* [Task goal]:
From the line with "t.replay := by unfold Thread.issued; simp" to the line with "t.held := by unfold Thread.issued; simp", retype every line exactly, including those two, and leave out the rest of the data below.

* [Material for the task]:
__________
@[simp] theorem Thread.issued_slot (t : Thread) (l : List Reg) : (t.issued l).slot = t.slot := by unfold Thread.issued; simp
@[simp] theorem Thread.issued_part (t : Thread) (l : List Reg) : (t.issued l).part = t.part := by unfold Thread.issued; simp
@[simp] theorem Thread.issued_launch (t : Thread) (l : List Reg) : (t.issued l).launch = t.launch := by unfold Thread.issued; simp
@[simp] theorem Thread.issued_rank (t : Thread) (l : List Reg) : (t.issued l).rank = t.rank := by unfold Thread.issued; simp
@[simp] theorem Thread.issued_pc (t : Thread) (l : List Reg) : (t.issued l).pc = t.pc := by unfold Thread.issued; simp
@[simp] theorem Thread.issued_g (t : Thread) (l : List Reg) : (t.issued l).g = t.g := by unfold Thread.issued; simp
@[simp] theorem Thread.issued_frm (t : Thread) (l : List Reg) : (t.issued l).frm = t.frm := by unfold Thread.issued; simp
@[simp] theorem Thread.issued_xrm (t : Thread) (l : List Reg) : (t.issued l).xrm = t.xrm := by unfold Thread.issued; simp
@[simp] theorem Thread.issued_fflags (t : Thread) (l : List Reg) : (t.issued l).fflags = t.fflags := by unfold Thread.issued; simp
@[simp] theorem Thread.issued_sat (t : Thread) (l : List Reg) : (t.issued l).sat = t.sat := by unfold Thread.issued; simp
@[simp] theorem Thread.issued_seed (t : Thread) (l : List Reg) : (t.issued l).seed = t.seed := by unfold Thread.issued; simp
@[simp] theorem Thread.issued_carry (t : Thread) (l : List Reg) : (t.issued l).carry = t.carry := by unfold Thread.issued; simp
@[simp] theorem Thread.issued_sup (t : Thread) (l : List Reg) : (t.issued l).sup = t.sup := by unfold Thread.issued; simp
@[simp] theorem Thread.issued_vempty (t : Thread) (l : List Reg) : (t.issued l).vempty = t.vempty := by unfold Thread.issued; simp
@[simp] theorem Thread.issued_det (t : Thread) (l : List Reg) : (t.issued l).det = t.det := by unfold Thread.issued; simp
@[simp] theorem Thread.issued_pe (t : Thread) (l : List Reg) : (t.issued l).pe = t.pe := by unfold Thread.issued; simp
@[simp] theorem Thread.issued_prioMax (t : Thread) (l : List Reg) : (t.issued l).prioMax = t.prioMax := by unfold Thread.issued; simp
@[simp] theorem Thread.issued_level (t : Thread) (l : List Reg) : (t.issued l).level = t.level := by unfold Thread.issued; simp
@[simp] theorem Thread.issued_weight (t : Thread) (l : List Reg) : (t.issued l).weight = t.weight := by unfold Thread.issued; simp
@[simp] theorem Thread.issued_aspace (t : Thread) (l : List Reg) : (t.issued l).aspace = t.aspace := by unfold Thread.issued; simp
@[simp] theorem Thread.issued_vtype (t : Thread) (l : List Reg) : (t.issued l).vtype = t.vtype := by unfold Thread.issued; simp
@[simp] theorem Thread.issued_vl (t : Thread) (l : List Reg) : (t.issued l).vl = t.vl := by unfold Thread.issued; simp
@[simp] theorem Thread.issued_splitC (t : Thread) (l : List Reg) : (t.issued l).splitC = t.splitC := by unfold Thread.issued; simp
@[simp] theorem Thread.issued_lvd (t : Thread) (l : List Reg) : (t.issued l).lvd = t.lvd := by unfold Thread.issued; simp
@[simp] theorem Thread.issued_nest (t : Thread) (l : List Reg) : (t.issued l).nest = t.nest := by unfold Thread.issued; simp
@[simp] theorem Thread.issued_amo (t : Thread) (l : List Reg) : (t.issued l).amo = t.amo := by unfold Thread.issued; simp
@[simp] theorem Thread.issued_vstart (t : Thread) (l : List Reg) : (t.issued l).vstart = t.vstart := by unfold Thread.issued; simp
@[simp] theorem Thread.issued_splitV (t : Thread) (l : List Reg) : (t.issued l).splitV = t.splitV := by unfold Thread.issued; simp
@[simp] theorem Thread.issued_queue (t : Thread) (l : List Reg) : (t.issued l).queue = t.queue := by unfold Thread.issued; simp
@[simp] theorem Thread.issued_pushSeq (t : Thread) (l : List Reg) : (t.issued l).pushSeq = t.pushSeq := by unfold Thread.issued; simp
@[simp] theorem Thread.issued_vreg (t : Thread) (l : List Reg) : (t.issued l).vreg = t.vreg := by unfold Thread.issued; simp
@[simp] theorem Thread.issued_hw (t : Thread) (l : List Reg) : (t.issued l).hw = t.hw := by unfold Thread.issued; simp
@[simp] theorem Thread.issued_m (t : Thread) (l : List Reg) : (t.issued l).m = t.m := by unfold Thread.issued; simp
@[simp] theorem Thread.issued_chain (t : Thread) (l : List Reg) : (t.issued l).chain = t.chain := by unfold Thread.issued; simp
@[simp] theorem Thread.issued_recording (t : Thread) (l : List Reg) : (t.issued l).recording = t.recording := by unfold Thread.issued; simp
@[simp] theorem Thread.issued_replay (t : Thread) (l : List Reg) : (t.issued l).replay = t.replay := by unfold Thread.issued; simp
@[simp] theorem Thread.issued_held (t : Thread) (l : List Reg) : (t.issued l).held = t.held := by unfold Thread.issued; simp
@[simp] theorem Thread.issued_cb (t : Thread) (l : List Reg) : (t.issued l).cb = t.cb := by unfold Thread.issued; simp
@[simp] theorem Thread.issued_treg (t : Thread) (l : List Reg) : (t.issued l).treg = t.treg := by unfold Thread.issued; simp
@[simp] theorem Thread.issued_view0 (t : Thread) (l : List Reg) : (t.issued l).view0 = t.view0 := by unfold Thread.issued; simp
@[simp] theorem Thread.issued_view1 (t : Thread) (l : List Reg) : (t.issued l).view1 = t.view1 := by unfold Thread.issued; simp
@[simp] theorem Thread.issued_h0 (t : Thread) (l : List Reg) : (t.issued l).h0 = t.h0 := by unfold Thread.issued; simp
@[simp] theorem Thread.issued_h1 (t : Thread) (l : List Reg) : (t.issued l).h1 = t.h1 := by unfold Thread.issued; simp
@[simp] theorem Thread.issued_b (t : Thread) (l : List Reg) : (t.issued l).b = t.b := by unfold Thread.issued; simp
@[simp] theorem Thread.issued_tree (t : Thread) (l : List Reg) : (t.issued l).tree = t.tree := by unfold Thread.issued; simp
@[simp] theorem Thread.issued_treeAddr (t : Thread) (l : List Reg) : (t.issued l).treeAddr = t.treeAddr := by unfold Thread.issued; simp
@[simp] theorem Thread.issued_n (t : Thread) (l : List Reg) : (t.issued l).n = t.n := by unfold Thread.issued; simp
@[simp] theorem Thread.issued_f (t : Thread) (l : List Reg) : (t.issued l).f = t.f := by unfold Thread.issued; simp
@[simp] theorem Thread.issued_streams (t : Thread) (l : List Reg) : (t.issued l).streams = t.streams := by unfold Thread.issued; simp
@[simp] theorem Thread.issued_owed (t : Thread) (l : List Reg) : (t.issued l).owed = t.owed := by unfold Thread.issued; simp
@[simp] theorem Thread.issued_tok (t : Thread) (l : List Reg) : (t.issued l).tok = t.tok := by unfold Thread.issued; simp
@[simp] theorem Thread.issued_tokRes (t : Thread) (l : List Reg) : (t.issued l).tokRes = t.tokRes := by unfold Thread.issued; simp
@[simp] theorem Thread.issued_comb (t : Thread) (l : List Reg) : (t.issued l).comb = t.comb := by unfold Thread.issued; simp
@[simp] theorem Thread.issued_combVia (t : Thread) (l : List Reg) : (t.issued l).combVia = t.combVia := by unfold Thread.issued; simp
@[simp] theorem Thread.issued_drainNo (t : Thread) (l : List Reg) : (t.issued l).drainNo = t.drainNo := by unfold Thread.issued; simp
@[simp] theorem Thread.issued_draining (t : Thread) (l : List Reg) : (t.issued l).draining = t.draining := by unfold Thread.issued; simp
@[simp] theorem Thread.issued_drainedAt (t : Thread) (l : List Reg) : (t.issued l).drainedAt = t.drainedAt := by unfold Thread.issued; simp
@[simp] theorem Thread.issued_chOut (t : Thread) (l : List Reg) : (t.issued l).chOut = t.chOut := by unfold Thread.issued; simp
@[simp] theorem Thread.issued_chStatus (t : Thread) (l : List Reg) : (t.issued l).chStatus = t.chStatus := by unfold Thread.issued; simp
@[simp] theorem Thread.issued_chFlags (t : Thread) (l : List Reg) : (t.issued l).chFlags = t.chFlags := by unfold Thread.issued; simp
@[simp] theorem Thread.issued_arrived (t : Thread) (l : List Reg) : (t.issued l).arrived = t.arrived := by unfold Thread.issued; simp
@[simp] theorem Thread.issued_yieldFor (t : Thread) (l : List Reg) : (t.issued l).yieldFor = t.yieldFor := by unfold Thread.issued; simp
@[simp] theorem Thread.issued_evict (t : Thread) (l : List Reg) : (t.issued l).evict = t.evict := by unfold Thread.issued; simp
@[simp] theorem Thread.issued_lost (t : Thread) (l : List Reg) : (t.issued l).lost = t.lost := by unfold Thread.issued; simp
@[simp] theorem Thread.issued_cbuf (t : Thread) (l : List Reg) : (t.issued l).cbuf = t.cbuf := by unfold Thread.issued; simp
@[simp] theorem Thread.issued_cvia (t : Thread) (l : List Reg) : (t.issued l).cvia = t.cvia := by unfold Thread.issued; simp
@[simp] theorem Thread.issued_pubV (t : Thread) (l : List Reg) : (t.issued l).pubV = t.pubV := by unfold Thread.issued; simp
@[simp] theorem Thread.issued_vbuf (t : Thread) (l : List Reg) : (t.issued l).vbuf = t.vbuf := by unfold Thread.issued; simp
@[simp] theorem Thread.issued_readyAt (t : Thread) (l : List Reg) : (t.issued l).readyAt = t.readyAt := by unfold Thread.issued; simp
@[simp] theorem Thread.issued_workAt (t : Thread) (l : List Reg) : (t.issued l).workAt = t.workAt := by unfold Thread.issued; simp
__________
* [Answer section]:
@[simp] theorem Thread.issued_replay (t : Thread) (l : List Reg) : (t.issued l).replay = t.replay := by unfold Thread.issued; simp
@[simp] theorem Thread.issued_held (t : Thread) (l : List Reg) : (t.issued l).held = t.held := by unfold Thread.issued; simp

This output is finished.